**Your goal**
Look through the records below and copy each line that includes the word "mget".

********************

-- ==== Sys2Proof/Machine/PinUnit.lean ====
section
/-!
DEFINITION. Pinwheel's integrator array (12 R321 to R330, R337): patch entries, domains, the array cycle, deliveries,
samples and the save image.
-/

namespace Sys2Proof.Machine

/-! ### Cells and patch entries (R322 to R324) -/

/-- Cell `i`. -/
def Pinwheel.cell (p : Pinwheel) (i : Nat) : Cell := (mget p.cells i).getD Cell.reset
/-- Cell `i` set; a cleared cell stands unlisted. -/
def Pinwheel.setCell (p : Pinwheel) (i : Nat) (c : Cell) : Pinwheel :=
  { p with cells := if c = Cell.reset then mdel p.cells i else mput p.cells i c }
/-- Patch entry of cell `i`. -/
def Pinwheel.entry (p : Pinwheel) (i : Nat) : Word := (mget p.patch i).getD 0
def Pinwheel.setEntry (p : Pinwheel) (i : Nat) (v : Word) : Pinwheel :=
  { p with patch := if v = 0 then mdel p.patch i else mput p.patch i v }

def patchWsh (e : Word) : Nat := bits e 63 59
def patchDom (e : Word) : Nat := bits e 58 56
def patchOn (e : Word) : Bool := e.getLsbD 55
def patchNeg (e : Word) (q : Nat) : Bool := e.getLsbD (48 + q)
def patchSrc (e : Word) (q : Nat) : Nat := bits e (10 * q + 9) (10 * q)

/-- A source id that is malformed (R324). -/
def badSrc (x : Nat) : Bool := decide (768 ≤ x) && decide (x ≤ 1021)

/-- A malformed entry (R323, R324). -/
def patchBad (e : Word) : Bool :=
  bits e 54 52 != 0 || bits e 47 40 != 0 || [0, 1, 2, 3].any (fun q => badSrc (patchSrc e q))

/-- The enabled cells with their entries, in order. -/
def Pinwheel.live (p : Pinwheel) : List (Nat × Word) := p.patch.filter (fun x => patchOn x.2)

/-! ### Domains (R325, R326) -/

/-- A domain register with counter `n`. -/
def domCtr (d : Word) (n : Nat) : Word := BitVec.ofNat 64 (n % 2 ^ 16 * 2 ^ 32 + bits d 31 0)

/-- One array cycle of a domain: its register, and whether it steps. -/
def domCycle (d : Word) : Word × Bool :=
  if !d.getLsbD 16 then (d, false)
  else
    let n := bits d 47 32 + 1
    if bits d 15 0 + 1 ≤ n then (domCtr d 0, true) else (domCtr d n, false)

/-! ### One step of a cell (R327, R328) -/

/-- What a port of a stepping cell consumes: the increment and the port's pending ones after it. -/
def consume (e : Word) (c : Cell) (q : Nat) : Int × List Bool :=
  let l := vget c.pend q
  if patchSrc e q = 1023 then (if patchNeg e q then -1 else 1, l)
  else match l with
    | [] => (0, [])
    | b :: r => (if b then -1 else 1, r)

/-- The residue after `x` at dx, and what the cell emits. -/
def zStep (y z : W32) (x : Int) : W32 × Int :=
  if x = 0 then (z, 0)
  else
    let v := z.toInt + x * y.toInt
    (BitVec.ofInt 32 v, if 2 ^ 31 ≤ v then 1 else if v < -2 ^ 31 then -1 else 0)

/-- A cell after its step, what it emits, and whether its integrand overflows. -/
structure Stepped where
  cell : Cell
  out : Int
  over_ : Bool

def cellStep (e : Word) (c : Cell) : Stepped :=
  let x := consume e c 0
  let ys := [consume e c 1, consume e c 2, consume e c 3]
  let z := zStep c.y c.z x.1
  let y := c.y.toInt + (ys.map Prod.fst).sum * 2 ^ patchWsh e
  { cell := { y := BitVec.ofInt 32 y, z := z.1, count := c.count + BitVec.ofInt 32 z.2
              pend := #v[x.2, (consume e c 1).2, (consume e c 2).2, (consume e c 3).2] }
    out := z.2
    over_ := decide (y < -2 ^ 31) || decide (2 ^ 31 ≤ y) }

/-! ### Deliveries and the array cycle (R327, R329, R330) -/

/-- Deliveries to the ports of a cell from port `q` on: `outs` gives the sign of what a source sends (true for −1). The
cell, or the port that would hold a fourth increment. -/
def deliverPorts (outs : Nat → Option Bool) (e : Word) : List Nat → Cell → Except Nat Cell
  | [], c => .ok c
  | q :: l, c =>
    match outs (patchSrc e q) with
    | none => deliverPorts outs e l c
    | some b =>
      if 3 ≤ (vget c.pend q).length then .error q
      else deliverPorts outs e l { c with pend := vset c.pend q (vget c.pend q ++ [b.xor (patchNeg e q)]) }

/-- Deliveries to the cells in order, each after its own step where it made one; the fault of the lowest cell. -/
def deliverCells (outs : Nat → Option Bool) : List (Nat × Word × Stepped) → Pinwheel → Except (Cause × Nat) Pinwheel
  | [], p => .ok p
  | (i, e, t) :: l, p =>
    if t.over_ then .error (.integrand, i)
    else match deliverPorts outs e [0, 1, 2, 3] t.cell with
      | .error q => .error (.overrun, i + q * 2 ^ 9)
      | .ok c => deliverCells outs l (p.setCell i c)

/-- A cell that makes no step. -/
def Stepped.still (c : Cell) : Stepped := ⟨c, 0, false⟩

/-- One array cycle (R327): the array, or the cause and EVA of the fault that leaves it as it was. -/
def Pinwheel.cycle (p : Pinwheel) : Except (Cause × Nat) Pinwheel :=
  let doms := p.dom.map domCycle
  let on := fun (d : Nat) => (doms.toList.getD d (0, false)).2
  let steps := p.live.map (fun x =>
    (x.1, x.2, if on (patchDom x.2) then cellStep x.2 (p.cell x.1) else Stepped.still (p.cell x.1)))
  let outs := fun (src : Nat) =>
    match steps.find? (fun x => x.1 == src) with
    | some x => if x.2.2.out = 0 then none else some (decide (x.2.2.out < 0))
    | none => none
  deliverCells outs steps { p with dom := doms.map Prod.fst, cyc := p.cyc + 1 }

/-- Lane words of a beat (R324). -/
def laneWord (b : List Byte) (k : Nat) : Nat := leNat ((b.drop (4 * k)).take 4)

/-- Every lane word is 0, 1 or 0xFFFF_FFFF (R334). -/
def lanesOk (b : List Byte) : Bool :=
  (List.range 256).all (fun k => laneWord b k == 0 || laneWord b k == 1 || laneWord b k == 0xFFFF_FFFF)

/-- The lane increments of a beat delivered, all or none (R329, R330). -/
def Pinwheel.lanes (p : Pinwheel) (b : List Byte) : Except (Cause × Nat) Pinwheel :=
  let outs := fun (src : Nat) =>
    if src < 512 ∨ 768 ≤ src then none
    else match laneWord b (src - 512) with
      | 0 => none
      | 1 => some false
      | _ => some true
  deliverCells outs (p.live.map (fun x => (x.1, x.2, Stepped.still (p.cell x.1)))) p

/-! ### Samples (R334, R335) -/

/-- The sampled value of cell `i`: Y, Z or count; zero for a cell number of 512 or more. -/
def Pinwheel.sampled (p : Pinwheel) (mode i : Nat) : W32 :=
  if 512 ≤ i then 0 else match mode with
    | 0 => (p.cell i).y
    | 1 => (p.cell i).z
    | _ => (p.cell i).count

/-- A sample beat of `n` cells from `first` on. -/
def Pinwheel.sampleBeat (p : Pinwheel) (mode first n : Nat) : List Byte :=
  (List.range 256).flatMap (fun k => leBytes 4 (if k < n then (p.sampled mode (first + k)).toNat else 0))

/-- The sampled counts cleared. -/
def Pinwheel.clearCounts (p : Pinwheel) (first n : Nat) : Pinwheel :=
  (List.range n).foldl (fun p k => if 512 ≤ first + k then p else p.setCell (first + k) { p.cell (first + k) with count := 0 }) p

/-! ### Save image (R337, R339) -/

/-- Bytes of a save image. -/
def pwImageBytes : Nat := 12544

/-- The byte of a port's pending increments. -/
def pendByte (l : List Bool) : Byte :=
  let sign := fun (k : Nat) => if l.getD k false then 2 ^ (2 + k) else 0
  BitVec.ofNat 8 (l.length % 4 + sign 0 + sign 1 + sign 2)

/-- The pending increments in a byte. -/
def pendOf (b : Byte) : List Bool := (List.range (b.toNat % 4)).map (fun k => b.getLsbD (2 + k))

/-- A pending byte with a bit that must be zero. -/
def pendBad (b : Byte) : Bool := b.toNat / 2 ^ 5 != 0 || (b.toNat % 4 != 3 && b.toNat / 2 ^ (2 + b.toNat % 4) != 0)

/-- The 512 cells. -/
def cellNumbers : List Nat := List.range 512

/-- The save image of the array. -/
def Pinwheel.image (p : Pinwheel) : List Byte :=
  cellNumbers.flatMap (fun i => leBytes 8 (p.entry i).toNat)
  ++ cellNumbers.flatMap (fun i => leBytes 4 (p.cell i).y.toNat)
  ++ cellNumbers.flatMap (fun i => leBytes 4 (p.cell i).z.toNat)
  ++ cellNumbers.flatMap (fun i => leBytes 4 (p.cell i).count.toNat)
  ++ cellNumbers.flatMap (fun i => (p.cell i).pend.toList.map pendByte)
  ++ p.dom.toList.flatMap (fun d => leBytes 8 d.toNat)
  ++ List.replicate 192 0

/-- The lowest byte of an 8-byte entry in which a bit of `mask` that `v` has set lies. -/
def badByte (v : Word) (mask : Nat) : Option Nat :=
  (List.range 8).find? (fun k => v.toNat &&& mask &&& (0xFF * 2 ^ (8 * k)) != 0)

/-- The lowest offending byte of a patch entry: that of a malformed field's lowest set bit. -/
def patchBadByte (v : Word) : Option Nat :=
  badByte v (7 * 2 ^ 52 + 0xFF * 2 ^ 40
    + (([0, 1, 2, 3].filter (fun q => badSrc (patchSrc v q))).map (fun q => 0x3FF * 2 ^ (10 * q))).sum)

/-- The first offending byte of an image, as its offset (R339); `at_` reads a dword and `byte` a byte of it. -/
def imageBad (at_ : Nat → Word) (byte : Nat → Byte) : Option Nat :=
  match cellNumbers.findSome? (fun i => (patchBadByte (at_ (8 * i))).map (fun k => 8 * i + k)) with
  | some o => some o
  | none =>
    match ((List.range 2048).map (fun k => 0x2800 + k)).find? (fun o => pendBad (byte o)) with
    | some o => some o
    | none =>
      match (List.range 8).findSome? (fun d =>
          (badByte (at_ (0x3000 + 8 * d)) (0xFFFF * 2 ^ 48 + 0x7FFF * 2 ^ 17)).map (fun k => 0x3000 + 8 * d + k)) with
      | some o => some o
      | none => ((List.range 192).map (fun k => 0x3040 + k)).find? (fun o => byte o != 0)

/-- The array an image holds; the cycles counted stay. -/
def Pinwheel.load (p : Pinwheel) (at_ : Nat → Word) (byte : Nat → Byte) : Pinwheel :=
  let w := fun (o : Nat) => BitVec.ofNat 32 ((at_ (o / 8 * 8)).toNat / 2 ^ (8 * (o % 8)))
  let cell := fun (i : Nat) =>
    (⟨w (0x1000 + 4 * i), w (0x1800 + 4 * i), w (0x2000 + 4 * i),
      Vector.ofFn (fun q => pendOf (byte (0x2800 + 4 * i + q.val)))⟩ : Cell)
  let p0 : Pinwheel := { p with cells := [], patch := [], dom := Vector.ofFn (fun d => at_ (0x3000 + 8 * d.val)) }
  cellNumbers.foldl (fun p i => (p.setCell i (cell i)).setEntry i (at_ (8 * i))) p0

/-! ### The array of a tile -/

/-- The array of the tile that acts. -/
def State.pwAt (s : State) : Pinwheel := (s.tileAt s.tkey).pw
def State.modPw (s : State) (f : Pinwheel → Pinwheel) : State := s.modTile s.tkey (fun t => { t with pw := f t.pw })

/-- The W stream of a job is at rest (R339): between words, waiting for a pop, finished, absent or stopped by a fault or
freeze. -/
def Job.wRest (j : Job) : Bool := j.w.pos.isNone || j.w.fin || (j.st != .running && !j.wordGoes 5 .W)

end Sys2Proof.Machine
end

********************

**Task solution**
def Pinwheel.cell (p : Pinwheel) (i : Nat) : Cell := (mget p.cells i).getD Cell.reset
def Pinwheel.entry (p : Pinwheel) (i : Nat) : Word := (mget p.patch i).getD 0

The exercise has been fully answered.